- [EXERCISE AIM] Please copy every line below that contains the string "decide".
##### THE RECORDS #####
-- ==== Sys2Proof/Laws/Encoding.lean ====
section
/-! SUPPORT. The fields of a word built from fields, and the other way round (30_encoding.md R90). -/

namespace Sys2Proof

@[simp] theorem wordOf_opc (o : Byte) (a b : Half) (w : Bool) : (wordOf o a b w).extractLsb' 40 8 = o := by
  apply BitVec.eq_of_getLsbD_eq; intro i hi
  simp only [wordOf, BitVec.getLsbD_extractLsb', BitVec.getLsbD_append]
  rw [if_neg (by omega), if_neg (by omega), if_neg (by omega), if_neg (by omega),
    show 40 + i - 1 - 7 - 16 - 16 = i by omega]
  simp [hi]

@[simp] theorem wordOf_a (o : Byte) (a b : Half) (w : Bool) : (wordOf o a b w).extractLsb' 24 16 = a := by
  apply BitVec.eq_of_getLsbD_eq; intro i hi
  simp only [wordOf, BitVec.getLsbD_extractLsb', BitVec.getLsbD_append]
  rw [if_neg (by omega), if_neg (by omega), if_neg (by omega), if_pos (by omega),
    show 24 + i - 1 - 7 - 16 = i by omega]
  simp [hi]

@[simp] theorem wordOf_b (o : Byte) (a b : Half) (w : Bool) : (wordOf o a b w).extractLsb' 8 16 = b := by
  apply BitVec.eq_of_getLsbD_eq; intro i hi
  simp only [wordOf, BitVec.getLsbD_extractLsb', BitVec.getLsbD_append]
  rw [if_neg (by omega), if_neg (by omega), if_pos (by omega), show 8 + i - 1 - 7 = i by omega]
  simp [hi]

@[simp] theorem wordOf_z (o : Byte) (a b : Half) (w : Bool) : (wordOf o a b w).extractLsb' 1 7 = 0 := by
  apply BitVec.eq_of_getLsbD_eq; intro i hi
  simp only [wordOf, BitVec.getLsbD_extractLsb', BitVec.getLsbD_append]
  simp [hi]

@[simp] theorem wordOf_w (o : Byte) (a b : Half) (w : Bool) :
    (wordOf o a b w).extractLsb' 0 1 = BitVec.ofBool w := by
  apply BitVec.eq_of_getLsbD_eq; intro i hi
  simp only [wordOf, BitVec.getLsbD_extractLsb', BitVec.getLsbD_append]
  simp [hi]

/-- The fields of a word are the fields it was built from. -/
@[simp] theorem fieldsOf_wordOf (o : Byte) (a b : Half) (w : Bool) :
    fieldsOf (wordOf o a b w) = ⟨o, a, b, 0, BitVec.ofBool w⟩ := by
  simp [fieldsOf]

@[simp] theorem zero_append_high (p : Byte) : (0#8 ++ p : Half).extractLsb' 8 8 = 0 := by
  apply BitVec.eq_of_getLsbD_eq; intro i hi
  simp only [BitVec.getLsbD_extractLsb', BitVec.getLsbD_append]
  simp [hi]

@[simp] theorem zero_append_low (p : Byte) : (0#8 ++ p : Half).extractLsb' 0 8 = p := by
  apply BitVec.eq_of_getLsbD_eq; intro i hi
  simp only [BitVec.getLsbD_extractLsb', BitVec.getLsbD_append]
  simp [hi]

/-- An operand A whose high byte is zero is its low byte. -/
theorem append_low_of_high_zero (a : Half) (h : a.extractLsb' 8 8 = 0) : (0#8 ++ a.extractLsb' 0 8 : Half) = a := by
  apply BitVec.eq_of_getLsbD_eq; intro i hi
  simp only [BitVec.getLsbD_append, BitVec.getLsbD_extractLsb']
  by_cases h8 : i < 8
  · simp [h8]
  · have := congrArg (fun v => BitVec.getLsbD v (i - 8)) h
    simp only [BitVec.getLsbD_extractLsb', show i - 8 < 8 by omega, show 8 + (i - 8) = i by omega] at this
    simpa [h8] using this.symm

/-- A one-bit value is one exactly when its bit is set. -/
theorem bit_eq_one (v : BitVec 1) : (v == 1) = v.getLsbD 0 := by
  revert v; decide

@[simp] theorem ofBool_beq_one (w : Bool) : (BitVec.ofBool w == 1#1) = w := by cases w <;> rfl

@[simp] theorem ofBool_eq_one (w : Bool) : (BitVec.ofBool w = 1#1) ↔ w = true := by cases w <;> simp

/-- A word with Z = 0 is built from its fields. -/
theorem wordOf_fieldsOf (c : CmdWord) (h : (fieldsOf c).z = 0) :
    wordOf (fieldsOf c).opc (fieldsOf c).a (fieldsOf c).b ((fieldsOf c).w == 1) = c := by
  have hz : ∀ j, j < 7 → c.getLsbD (1 + j) = false := fun j hj => by
    have := congrArg (fun v => BitVec.getLsbD v j) h
    simpa [fieldsOf, BitVec.getLsbD_extractLsb', hj] using this
  apply BitVec.eq_of_getLsbD_eq; intro i hi
  simp only [wordOf, fieldsOf, BitVec.getLsbD_append, BitVec.getLsbD_extractLsb', bit_eq_one]
  by_cases h0 : i < 1
  · obtain rfl : i = 0 := by omega
    simp
  by_cases h1 : i - 1 < 7
  · have := hz (i - 1) h1
    rw [show 1 + (i - 1) = i by omega] at this
    simp [h0, h1, this]
  by_cases h2 : i - 1 - 7 < 16
  · simp [h0, h1, h2, show 8 + (i - 1 - 7) = i by omega]
  by_cases h3 : i - 1 - 7 - 16 < 16
  · simp [h0, h1, h2, h3, show 24 + (i - 1 - 7 - 16) = i by omega]
  · simp [h0, h1, h2, h3, show 40 + (i - 1 - 7 - 16 - 16) = i by omega, show i - 1 - 7 - 16 - 16 < 8 by omega]

@[simp] theorem ofCode_code (o : Opcode) : Opcode.ofCode o.code = some o := by cases o <;> rfl

/-- No opcode byte is 0: SEQ_OP = 0 is idle (10_state.md R25, 30_encoding.md R101). -/
theorem code_ne_zero (o : Opcode) : o.code ≠ 0 := by cases o <;> decide

/-- The row of an opcode byte has that byte. -/
theorem code_of_ofCode (c : Byte) (o : Opcode) (h : Opcode.ofCode c = some o) : o.code = c := by
  revert c; cases o <;> decide

/-- A decoded command has the opcode of its word. -/
@[simp] theorem buildInstr_opcode (o : Opcode) (x : Fields) : (buildInstr o x).opcode = o := by
  cases o <;> rfl

/-- The three ways R104 ends. -/
theorem decode_cases (m : Half) (c : CmdWord) :
    (decode m c = .error .undefinedOpcode ∧ Opcode.ofCode (fieldsOf c).opc = none) ∨
    (∃ o, Opcode.ofCode (fieldsOf c).opc = some o ∧ mustBeZeroOk o.format (fieldsOf c) = false ∧
      decode m c = .error .nonZeroField) ∨
    (∃ o, Opcode.ofCode (fieldsOf c).opc = some o ∧ mustBeZeroOk o.format (fieldsOf c) = true ∧
      decode m c = if (buildInstr o (fieldsOf c)).wf m then .ok (buildInstr o (fieldsOf c)) else .error .operandValue) := by
  unfold decode
  cases h : Opcode.ofCode (fieldsOf c).opc with
  | none => exact .inl ⟨rfl, rfl⟩
  | some o =>
    cases hz : mustBeZeroOk o.format (fieldsOf c) with
    | false => exact .inr (.inl ⟨o, rfl, hz, by simp [hz]⟩)
    | true => exact .inr (.inr ⟨o, rfl, hz, by simp [hz]⟩)

end Sys2Proof
end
#####
- [ANSWER TO THIS EXERCISE]
  revert v; decide
theorem code_ne_zero (o : Opcode) : o.code ≠ 0 := by cases o <;> decide
  revert c; cases o <;> decide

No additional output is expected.